HP Forums
Fill with color in Geometry App - Printable Version

+- HP Forums (https://www.hpmuseum.org/forum)
+-- Forum: HP Calculators (and very old HP Computers) (/forum-3.html)
+--- Forum: HP Prime (/forum-5.html)
+--- Thread: Fill with color in Geometry App (/thread-1296.html)



Fill with color in Geometry App - Alberto Candel - 05-12-2014 07:39 AM

Hello,

There may be a good reason for the following behavior with the "fill with color" option in the Geometry App, but I cannot figure it out. The following command

GA:=polygon(0,1+i,2*i,-1+i/2,('display')=(3+filled))

plots a quadrilateral with vertices 0, 1+i, 2i and -1+i/2 and filled with yellow. However, if I store the vertices in a list L1 (say) then

GB:=polygon(L1)

displays the same polygon with no color, just the border (as expected) but

GC:=polygon(L1,('display')=(3+filled))

displays nothing. Why is that? Thank you.

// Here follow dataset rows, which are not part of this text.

-- ==== Sys2Proof/Laws/KeepsRepair.lean ====
section
/-! SUPPORT. The operations of Machine/Repair.lean keep memory sound and leave the queue alone. -/

namespace Sys2Proof.Machine

set_option linter.unusedVariables false
set_option linter.unusedTactic false
set_option linter.unreachableTactic false

variable {pq : List Instr}

theorem State.markBad_ok {s : State} {secs : List Nat} (hok : Ok pq s) :
    Ok pq (State.markBad s secs) := by
  unfold State.markBad
  try dsimp only
  repeat' (first
    | with_reducible assumption | with_reducible apply ok_foldl | with_reducible apply ok_foldl_fst
    | with_reducible apply State.setSector_ok | (simp only [ok_mk, ok3_eq]) | (intro _ _ _) | (intro _ _) | split
    | (dsimp only))

theorem State.clearBad_ok {s : State} {secs : List Nat} (hok : Ok pq s) :
    Ok pq (State.clearBad s secs) := by
  unfold State.clearBad
  try dsimp only
  repeat' (first
    | with_reducible assumption | with_reducible apply ok_foldl | with_reducible apply ok_foldl_fst
    | with_reducible apply State.setSector_ok | (simp only [ok_mk, ok3_eq]) | (intro _ _ _) | (intro _ _) | split
    | (dsimp only))

theorem State.poisonRun_ok {s : State} {region : Nat} {off : Nat} {run : Nat × Nat} (hok : Ok pq s) :
    Ok pq (State.poisonRun s region off run) := by
  unfold State.poisonRun
  try dsimp only
  repeat' (first
    | with_reducible assumption | with_reducible apply State.sequence_ok | with_reducible apply State.writeDone_ok
    | with_reducible apply State.enter_ok | (with_reducible refine State.enter_ok_of (by assumption) ?_)
    | (simp only [ok_mk, ok3_eq]) | (intro _ _ _) | (intro _ _) | split | (dsimp only))

theorem State.loseSectors_ok {s : State} {tile : Nat} {secs : List Nat} (hok : Ok pq s) :
    Ok pq (State.loseSectors s tile secs) := by
  unfold State.loseSectors
  try dsimp only
  repeat' (first
    | with_reducible assumption | with_reducible apply ok_ite | with_reducible apply ok_ite_fst
    | with_reducible apply ok_foldl | with_reducible apply ok_foldl_fst | with_reducible apply State.count_ok
    | with_reducible apply State.flagRecord_ok | with_reducible apply State.err1_ok
    | with_reducible apply State.poisonAdd_ok | with_reducible apply State.poisonRun_ok | (simp only [ok_mk, ok3_eq])
    | (intro _ _ _) | (intro _ _) | split | (dsimp only))

theorem State.mergeTile_ok {s : State} {tile : Nat} {valid : List Nat} {data : List Byte} {info : List SectorInfo}
    (hok : Ok pq s) : Ok pq (State.mergeTile s tile valid data info) := by
  unfold State.mergeTile
  refine ok_foldl ?_ hok
  intro t e ht
  dsimp only
  split
  · exact ht
  · split
    · exact State.markBad_ok ht
    · apply State.setSector_ok
      simp only [ok_mk]
      exact ⟨memPutBytes_wf ht.1, ht.2.1, ht.2.2⟩

theorem State.pinAfter_ok {s : State} {tile : Nat} {m : Move} {lost : Bool} (hok : Ok pq s) :
    Ok pq (State.pinAfter s tile m lost) := by
  unfold State.pinAfter
  try dsimp only
  repeat' (first
    | with_reducible assumption | with_reducible apply ok_ite | with_reducible apply ok_ite_fst
    | with_reducible apply State.joinEnd_ok | with_reducible apply State.moveJoined_ok | (simp only [ok_mk, ok3_eq])
    | (intro _ _ _) | (intro _ _) | split | (dsimp only))

theorem State.endRepair_ok {s : State} {tile : Nat} {m : Move} {frame : Nat} (hok : Ok pq s) :
    Ok pq (State.endRepair s tile m frame) := by
  unfold State.endRepair
  try dsimp only
  repeat' (first
    | with_reducible assumption | with_reducible apply State.err1_ok | with_reducible apply State.nextSlot_ok
    | with_reducible apply State.switchDram_ok | with_reducible apply State.clearBad_ok
    | with_reducible apply State.loseSectors_ok | with_reducible apply State.pinAfter_ok | (simp only [ok_mk, ok3_eq])
    | (intro _ _ _) | (intro _ _) | split | (dsimp only))

theorem State.repairReady_ok {s : State} {tile : Nat} {m : Move} (hok : Ok pq s) :
    Ok pq (State.repairReady s tile m) := by
  unfold State.repairReady
  try dsimp only
  repeat' (first
    | with_reducible assumption | with_reducible apply ok_ite | with_reducible apply ok_ite_fst
    | with_reducible apply State.moveProgram_ok | with_reducible apply State.clearBad_ok
    | with_reducible apply State.endRepair_ok | (simp only [ok_mk, ok3_eq]) | (intro _ _ _) | (intro _ _) | split
    | (dsimp only))

theorem State.finishRepairs_ok {s : State} (hok : Ok pq s) :
    Ok pq (State.finishRepairs s) := by
  unfold State.finishRepairs
  try dsimp only
  repeat' (first
    | with_reducible assumption | with_reducible apply ok_ite | with_reducible apply ok_ite_fst
    | with_reducible apply ok_foldl | with_reducible apply ok_foldl_fst | with_reducible apply State.repairReady_ok
    | (simp only [ok_mk, ok3_eq]) | (intro _ _ _) | (intro _ _) | split | (dsimp only))

theorem State.refetchServe_ok {s : State} (hok : Ok pq s) :
    Ok pq (State.refetchServe s) := by
  unfold State.refetchServe
  try dsimp only
  repeat' (first
    | with_reducible assumption | with_reducible apply ok_ite | with_reducible apply ok_ite_fst
    | with_reducible apply ok_foldl | with_reducible apply ok_foldl_fst | with_reducible apply State.repairTile_ok
    | (simp only [ok_mk, ok3_eq]) | (intro _ _ _) | (intro _ _) | split | (dsimp only))

theorem State.badRead_ok {s : State} {tile : Nat} {secs : List Nat} {retire : Bool} (hok : Ok pq s) :
    Ok pq (State.badRead s tile secs retire) := by
  unfold State.badRead
  try dsimp only
  repeat' (first
    | with_reducible assumption | with_reducible apply ok_ite | with_reducible apply ok_ite_fst
    | with_reducible apply State.err1_ok | with_reducible apply State.startRepair_ok
    | with_reducible apply State.markBad_ok | with_reducible apply State.clearBad_ok | (simp only [ok_mk, ok3_eq])
    | (intro _ _ _) | (intro _ _) | split | (dsimp only))

end Sys2Proof.Machine
end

RE: Fill with color in Geometry App - parisse - 05-12-2014 12:13 PM

Because L1 is a list, you must convert it to a sequence in order to flatten all the arguments of polygon. Try
GC:=polygon(op(L1),('display')=(3+filled))
Or use a CAS sequence to store your vertices:
l1:=0,1+i,2*i,-1+i/2;
polygon(l1,('display')=(3+filled))
Note that when using CAS variables, the input is kept exact, e.g. perimeter(l1) will return an exact value.

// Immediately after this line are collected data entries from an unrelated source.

theorem State.scrubBegin_ok {s : State} (hok : Ok pq s) :
    Ok pq (State.scrubBegin s) := by
  unfold State.scrubBegin
  try dsimp only
  repeat' (first
    | with_reducible assumption | with_reducible apply ok_ite | with_reducible apply ok_ite_fst
    | with_reducible apply ok_foldl | with_reducible apply ok_foldl_fst | with_reducible apply State.setReg_ok
    | with_reducible apply State.setBit_ok | with_reducible apply State.modChan_ok | (simp only [ok_mk, ok3_eq])
    | (intro _ _ _) | (intro _ _) | split | (dsimp only))

theorem State.scrubOver_ok {s : State} {stopped : Bool} (hok : Ok pq s) :
    Ok pq (State.scrubOver s stopped) := by
  unfold State.scrubOver
  try dsimp only
  repeat' (first
    | with_reducible assumption | with_reducible apply ok_ite | with_reducible apply ok_ite_fst
    | with_reducible apply State.setBit_ok | with_reducible apply State.flag_ok
    | with_reducible apply State.recordF_ok | with_reducible apply State.jwEnd_ok | (simp only [ok_mk, ok3_eq])
    | (intro _ _ _) | (intro _ _) | split | (dsimp only))

theorem State.scrubHalt_ok {s : State} (hok : Ok pq s) :
    Ok pq (State.scrubHalt s) := by
  unfold State.scrubHalt
  try dsimp only
  repeat' (first
    | with_reducible assumption | with_reducible apply ok_ite | with_reducible apply ok_ite_fst
    | with_reducible apply State.setBit_ok | with_reducible apply State.scrubOver_ok | (simp only [ok_mk, ok3_eq])
    | (intro _ _ _) | (intro _ _) | split | (dsimp only))

theorem State.rebuildFrames_ok {s : State} {fs : List Nat} (hok : Ok pq s) :
    Ok pq (State.rebuildFrames s fs) := by
  unfold State.rebuildFrames
  try dsimp only
  repeat' (first
    | with_reducible assumption | (simp only [ok_mk, ok3_eq]) | (intro _ _ _) | (intro _ _) | split | (dsimp only))

theorem State.houseBad_ok {s : State} {sec : Nat} (hok : Ok pq s) :
    Ok pq (State.houseBad s sec) := by
  unfold State.houseBad
  try dsimp only
  repeat' (first
    | with_reducible assumption | with_reducible apply ok_ite | with_reducible apply ok_ite_fst
    | with_reducible apply ok_foldl | with_reducible apply ok_foldl_fst | with_reducible apply State.err1_ok
    | with_reducible apply State.post_ok | with_reducible apply State.qpEnter_ok | (simp only [ok_mk, ok3_eq])
    | (intro _ _ _) | (intro _ _) | split | (dsimp only))

theorem State.metaBad_ok {s : State} {da : Nat} (hok : Ok pq s) :
    Ok pq (State.metaBad s da) := by
  unfold State.metaBad
  try dsimp only
  repeat' (first
    | with_reducible assumption | with_reducible apply ok_ite | with_reducible apply ok_ite_fst
    | with_reducible apply ok_foldl | with_reducible apply ok_foldl_fst | with_reducible apply State.checkFail_ok
    | with_reducible apply State.rebuildFrames_ok | with_reducible apply State.houseBad_ok
    | (simp only [ok_mk, ok3_eq]) | (intro _ _ _) | (intro _ _) | split | (dsimp only))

RE: Fill with color in Geometry App - Alberto Candel - 05-12-2014 04:11 PM

(05-12-2014 12:13 PM)parisse Wrote:  Because L1 is a list, you must convert it to a sequence in order to flatten all the arguments of polygon. Try
GC:=polygon(op(L1),('display')=(3+filled))
Or use a CAS sequence to store your vertices:
l1:=0,1+i,2*i,-1+i/2;
polygon(l1,('display')=(3+filled))
Note that when using CAS variables, the input is kept exact, e.g. perimeter(l1) will return an exact value.

Thank you. That works. I was using L1 because it was the result of doing operations that combined other lists of points.

By the way (as a suggestion for future revisions of the "on screen" help) "op" is not documented in Help. Also, Help states that "convex hull" takes lists of points as arguments, but it also takes sequences of points. And Help states that "polygon" takes sets of points as arguments, but it seems to me that it takes list or sequences.